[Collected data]
============

-- ==== Sys2Proof/Tests/Slice0.lean ====
section
/-! SUPPORT. Tests: a witness for every statement that has hypotheses (a state and operands that meet them together, for
each of its clauses), the smoke test of the well-formedness checks, and results that the spec's worked examples give. -/

namespace Sys2Proof.Tests

open Sys2Proof Sys2Proof.Machine

/-! ### Small states -/

/-- A state with some register fields written. -/
def wRegOn (s : State) (l : List (Fld × Nat)) : State := l.foldl (fun s p => s.put p.1 p.2) s

/-- The reset state with some register fields written. -/
def wReg (l : List (Fld × Nat)) : State := wRegOn State.reset l

/-- A state with some values in force. -/
def wCur (l : List (Fld × Nat)) (s : State) : State := l.foldl (fun s p => s.putCur p.1 p.2) s

/-- A state whose blocks are changed. -/
def wB (g : Blocks → Blocks) (s : State) : State := s.updB g

/-- A program word of fields OP, DST, N, SUB, A and B. -/
def kwW (op dst n sub a b : Nat) : BitVec 64 :=
  BitVec.ofNat 64 (op * 2 ^ 58 + dst * 2 ^ 46 + n * 2 ^ 33 + sub * 2 ^ 32 + a * 2 ^ 16 + b)

/-- KE0 in RUN with stages 1 and 2 declared. -/
def ke0Run1 : State :=
  wB (fun b => { b with ke0 := { b.ke0 with running := true, core := (b.ke0.core.declare 1 6 0).declare 2 6 0 } })
    (wReg [(F.KE0_STATUS_STATE, 2)])

/-- KE1 in RUN with stages 1 and 2 declared. -/
def ke1Run1 : State :=
  wB (fun b => { b with ke1 := { b.ke1 with cls := 2, core := (b.ke1.core.declare 1 6 0).declare 2 6 0 } })
    (wReg [(F.KE1_STATUS_STATE, 2)])

/-- A state whose program store begins with a word. -/
def progAt (eng : Nat) (w : BitVec 64) (s : State) : State :=
  s.putWords (progBase eng) [w.toNat % 2 ^ 32, w.toNat / 2 ^ 32]

/-- A state in CONFIG whose copy B holds a valid image of two writes of GDP's page. -/
def imgState : State :=
  wB (fun b => { b with cfg := { b.cfg with chosen := some 1 } })
    ((wReg [(F.SYS_STATUS_STAGE, 1), (F.CLK_STATUS_LOCK, 1)]).putWords 0x144000
      [0x48120CF0, 8*2^16+1, 7, 17, 0, 0, 0, 0, 0x10005048, 1, 0x1FF, 0x10005048, 1, 3, 0xF0000000, 0, 1308224909])

/-- Active injection with an active-frequency limit of 1/1024 Hz; the estimated frequency stands at 0 Hz. -/
def wAct : State :=
  wB (fun b => { b with mpt := { b.mpt with actfT := some 200000000000 } })
    (wCur [(F.MPT_ISL_CTRL_ACT_MODE, 2), (F.MPT_ISL_CTRL_ACT_EN, 1), (F.MPT_ISL_ACTF_F, 1)]
      (wReg [(F.MPT_CTRL_ENABLE, 1)]))

theorem test_active_beyond : hertzBeyond (selDeviation wAct) (wAct.cur F.MPT_ISL_ACTF_F) = true := by
  have h1 : wAct.get F.GRD_FREQ_F = 0 := by decide
  have h2 : wAct.on F.GRD_FNOM_F60 = true := by decide
  have h3 : wAct.cur F.MPT_ISL_ACTF_F = 1 := by decide
  have h4 : slotM 0 = 0 := by decide
  simp [hertzBeyond, selDeviation, slotVal, h1, h2, h3, h4]
  norm_num

/-! ### Well-formedness refuses an ill-formed term for each of its checks -/

theorem test_wf_frame : (Instr.mailReceive 0 { cls := 8 }).wf = false ∧ (Instr.mailReceive 0 { cls := 2 }).wf = true := by
  decide
theorem test_wf_keepalive : (Instr.keepalive 0 { addr := 0x1000 }).wf = false := by decide
theorem test_wf_samples : (Instr.metrologySubinterval [1]).wf = false := by decide
theorem test_wf_counts : (Instr.roDrift []).wf = false := by decide
theorem test_wf_opcode : (Instr.integ 0 0x4801C00401806020#64).wf = true ∧ (Instr.mac 0 0x4801C00401806020#64).wf = false := by
  decide

/-! ### Results of the spec -/

/-- spec/06: INTEG.2 with XI stage 7, ERR stage 6, parameter 0x020 broadcast, is the word 0x4801_C004_0180_6020. -/
theorem test_word_integ : kEncode ⟨0x12, 0, 0, 7, 0, 2, 0, 0x0180, 0x6020⟩ = 0x4801C00401806020 := by decide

============

■ **Action item**
Only the lines above from the line containing "reset state with some register fields written. -/" through the line containing "s.putWords (progBase eng)" should be retyped, exactly and with both ends included.

■ **Written answer**
/-- The reset state with some register fields written. -/
def wReg (l : List (Fld × Nat)) : State := wRegOn State.reset l

/-- A state with some values in force. -/
def wCur (l : List (Fld × Nat)) (s : State) : State := l.foldl (fun s p => s.putCur p.1 p.2) s

/-- A state whose blocks are changed. -/
def wB (g : Blocks → Blocks) (s : State) : State := s.updB g

/-- A program word of fields OP, DST, N, SUB, A and B. -/
def kwW (op dst n sub a b : Nat) : BitVec 64 :=
  BitVec.ofNat 64 (op * 2 ^ 58 + dst * 2 ^ 46 + n * 2 ^ 33 + sub * 2 ^ 32 + a * 2 ^ 16 + b)

/-- KE0 in RUN with stages 1 and 2 declared. -/
def ke0Run1 : State :=
  wB (fun b => { b with ke0 := { b.ke0 with running := true, core := (b.ke0.core.declare 1 6 0).declare 2 6 0 } })
    (wReg [(F.KE0_STATUS_STATE, 2)])

/-- KE1 in RUN with stages 1 and 2 declared. -/
def ke1Run1 : State :=
  wB (fun b => { b with ke1 := { b.ke1 with cls := 2, core := (b.ke1.core.declare 1 6 0).declare 2 6 0 } })
    (wReg [(F.KE1_STATUS_STATE, 2)])

/-- A state whose program store begins with a word. -/
def progAt (eng : Nat) (w : BitVec 64) (s : State) : State :=
  s.putWords (progBase eng) [w.toNat % 2 ^ 32, w.toNat / 2 ^ 32]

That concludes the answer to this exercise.